_Provided records_:
-- ==== Sys2Proof/Tests/Slice0.lean ====
section
/-! SUPPORT. Tests: the words that the manual writes out, ill-formed terms, single steps with results from the manual's tables and worked
examples, and for every statement with hypotheses a concrete state and operands that meet them. -/

namespace Sys2Proof.Tests

open Sys2Proof.Machine Sys2Proof.Claims

set_option Elab.async false

/-! ### Words that the manual writes out (R37, R47 to R53 and its tables of words) -/

theorem test_decode_nop : decodeWord 0x00000000 = .ok (.nop ⟨false, 0⟩) := by decide
theorem test_decode_trap : decodeWord 0x00800005 = .ok (.trap ⟨false, 0⟩ 5) := by decide
theorem test_decode_bkpt : decodeWord 0x01000001 = .ok (.bkpt ⟨false, 0⟩ 1) := by decide
theorem test_decode_ctxr : decodeWord 0x01810010 = .ok (.ctxr ⟨false, 0⟩ 4 0x10) := by decide
theorem test_decode_ctxw : decodeWord 0x02003800 = .ok (.ctxw ⟨false, 0⟩ 0 112) := by decide
theorem test_decode_clk : decodeWord 0x02808001 = .ok (.clkNs ⟨false, 0⟩ 2) := by decide
theorem test_decode_signal : decodeWord 0x03000106 = .ok (.signal ⟨false, 0⟩ 2 6) := by decide
theorem test_decode_modw : decodeWord 0x03800004 = .ok (.modw 0 true 0 0) := by decide
theorem test_decode_modw_nf : decodeWord 0x03800040 = .ok (.modw 0 false 0 2) := by decide
theorem test_decode_bra : decodeWord 0x84300010 = .ok (.bra 3 16) := by decide
theorem test_decode_bra_not : decodeWord 0x842FFFF4 = .ok (.braNot 2 0x7FFF4) := by decide
theorem test_decode_call : decodeWord 0x85028600 = .ok (.call 10 12) := by decide
theorem test_decode_exit : decodeWord 0x86800000 = .ok (.exit) := by decide
theorem test_decode_rally : decodeWord 0x08008008 = .ok (.rally ⟨false, 0⟩ 2 8) := by decide
theorem test_decode_bar : decodeWord 0x8A80B803 = .ok (.bar 0 3 112 2) := by decide
theorem test_decode_red : decodeWord 0x0C8102B0 = .ok (.red ⟨false, 0⟩ 0 2 4 5 1) := by decide
theorem test_decode_xlane : decodeWord 0x0D818241 = .ok (.xlane ⟨false, 0⟩ 2 6 4 1) := by decide
theorem test_decode_tilef : decodeWord 0x10018002 = .ok (.tilef ⟨false, 0⟩ 6 2) := by decide
theorem test_decode_win : decodeWord 0x10800002 = .ok (.win ⟨false, 0⟩ 2) := by decide
theorem test_decode_rngs : decodeWord 0x1280C001 = .ok (.rngsHi ⟨false, 0⟩ 3) := by decide
theorem test_decode_add : decodeWord 0x1400C082 = .ok (.add ⟨false, 0⟩ 3 1 2) := by decide
theorem test_decode_mul_hi : decodeWord 0x15810286 = .ok (.mulHi ⟨false, 0⟩ 4 5 6) := by decide
theorem test_decode_icmp : decodeWord 0x25004103 = .ok (.icmp ⟨false, 0⟩ 2 1 0 false 2 3) := by decide
theorem test_decode_addi : decodeWord 0x28040BFF = .ok (.addi ⟨false, 0⟩ 2 2 0x3FF) := by decide
theorem test_decode_shrai : decodeWord 0x2C0E1E9F = .ok (.shrai ⟨false, 0⟩ 7 7 31) := by decide
theorem test_decode_movl : decodeWord 0x30243F80 = .ok (.movlHi false 4 0x3F80) := by decide
theorem test_decode_sel : decodeWord 0x36404184 = .ok (.sel ⟨false, 2⟩ 1 3 4) := by decide
theorem test_decode_fadd : decodeWord 0x3801C0E2 = .ok (.fadd ⟨false, 0⟩ 7 1 98) := by decide
theorem test_decode_ffma : decodeWord 0x3C02048A = .ok (.ffma ⟨false, 0⟩ 8 9 10) := by decide
theorem test_decode_fsin : decodeWord 0x42808180 = .ok (.fsin ⟨false, 0⟩ 2 3) := by decide
theorem test_decode_cvt : decodeWord 0x46014320 = .ok (.cvt ⟨false, 0⟩ 4 5 6 0 1) := by decide
theorem test_decode_cvtbd : decodeWord 0x49840C08 = .ok (.cvtbd ⟨false, 0⟩ 16 24 8) := by decide
theorem test_decode_ld : decodeWord 0x4D810103 = .ok (.ld ⟨false, 0⟩ 3 4 2 3) := by decide
theorem test_decode_st : decodeWord 0x5202017E = .ok (.st ⟨false, 0⟩ 4 8 2 0x7E) := by decide
theorem test_decode_ldd : decodeWord 0x54830A02 = .ok (.ldd ⟨false, 0⟩ 1 12 20 2) := by decide
theorem test_decode_cp_async : decodeWord 0x58018101 = .ok (.cpAsync ⟨false, 0⟩ 6 2 1 false) := by decide
theorem test_decode_tagwait : decodeWord 0xD9800008 = .ok (.tagwait 0 0 2) := by decide
theorem test_decode_tagget : decodeWord 0x5A024002 = .ok (.tagget ⟨false, 0⟩ 9 2) := by decide
theorem test_decode_pref : decodeWord 0x5A800102 = .ok (.pref ⟨false, 0⟩ 2 2) := by decide
theorem test_decode_accrd : decodeWord 0x5B028583 = .ok (.accrd ⟨false, 0⟩ 10 11 3 0) := by decide
theorem test_decode_atom : decodeWord 0x5C010130 = .ok (.atom ⟨false, 0⟩ 0 4 2 0 2 true) := by decide
theorem test_decode_atom_cas : decodeWord 0x5F82013C = .ok (.atom ⟨false, 0⟩ 7 8 2 2 3 true) := by decide
theorem test_decode_atomb : decodeWord 0x5C010117 = .ok (.atomb ⟨false, 0⟩ 0 4 2 3 2) := by decide
theorem test_decode_fence : decodeWord 0x6000000B = .ok (.fence ⟨false, 0⟩ 3 2) := by decide
theorem test_decode_ldacq : decodeWord 0x60814102 = .ok (.ldacq ⟨false, 0⟩ 5 2 2 false) := by decide
theorem test_decode_strel : decodeWord 0x61018105 = .ok (.strel ⟨false, 0⟩ 6 2 1 true) := by decide
theorem test_decode_acqr : decodeWord 0x61800480 = .ok (.acqr ⟨false, 0⟩ 9) := by decide
theorem test_decode_sample : decodeWord 0x64020203 = .ok (.sample ⟨false, 0⟩ 8 4 3) := by decide
theorem test_decode_sampleg : decodeWord 0x64820805 = .ok (.sampleg ⟨false, 0⟩ 8 16 5) := by decide
theorem test_decode_smma : decodeWord 0x67040404 = .ok (.smma ⟨false, 0⟩ 16 8 4) := by decide
theorem test_decode_mx_issue : decodeWord 0x68200380 = .ok (.mxIssue ⟨false, 1⟩ 7) := by decide
theorem test_decode_mx_zero : decodeWord 0x68800012 = .ok (.mxZero ⟨false, 0⟩ 2 1) := by decide
theorem test_decode_hopen : decodeWord 0x6C010001 = .ok (.hopen ⟨false, 0⟩ 4 1) := by decide
theorem test_decode_hrefute : decodeWord 0x6E400280 = .ok (.hrefute ⟨false, 2⟩ 5) := by decide
theorem test_decode_hstate : decodeWord 0x6E81C280 = .ok (.hstate ⟨false, 0⟩ 7 5) := by decide
theorem test_decode_taskout : decodeWord 0x70000205 = .ok (.taskout ⟨false, 0⟩ 4 5) := by decide
theorem test_decode_vtxout : decodeWord 0x70800400 = .ok (.vtxout ⟨false, 0⟩ 8 0) := by decide
theorem test_decode_primout : decodeWord 0x71000600 = .ok (.primout ⟨false, 0⟩ 12) := by decide
theorem test_decode_pixout : decodeWord 0x71800200 = .ok (.pixout ⟨false, 0⟩ 4 0) := by decide
theorem test_decode_kill : decodeWord 0x72000000 = .ok (.kill ⟨false, 0⟩) := by decide
theorem test_decode_reserved_major : decodeWord 0x7C000000 = .error 0x01 := by decide
theorem test_decode_reserved_fn : decodeWord 0x69000000 = .error 0x02 := by decide
theorem test_decode_table_word : decodeTableWord 32 0x1400C082 = some (.add ⟨false, 0⟩ 3 1 2) := by decide
theorem test_fetch_runs_word : (∃ t, step (State.reset.withFetchWord 32 0x1400C082) = .next t) := ⟨_, rfl⟩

_Exercise prompt_: In the entries above, the lines between the one holding "theorem test_decode_kill : decodeWord" and the one holding "theorem test_decode_table_word : decodeTableWord", inclusive, are to be printed exactly as written, and those alone.

_Exercise output_:
theorem test_decode_kill : decodeWord 0x72000000 = .ok (.kill ⟨false, 0⟩) := by decide
theorem test_decode_reserved_major : decodeWord 0x7C000000 = .error 0x01 := by decide
theorem test_decode_reserved_fn : decodeWord 0x69000000 = .error 0x02 := by decide
theorem test_decode_table_word : decodeTableWord 32 0x1400C082 = some (.add ⟨false, 0⟩ 3 1 2) := by decide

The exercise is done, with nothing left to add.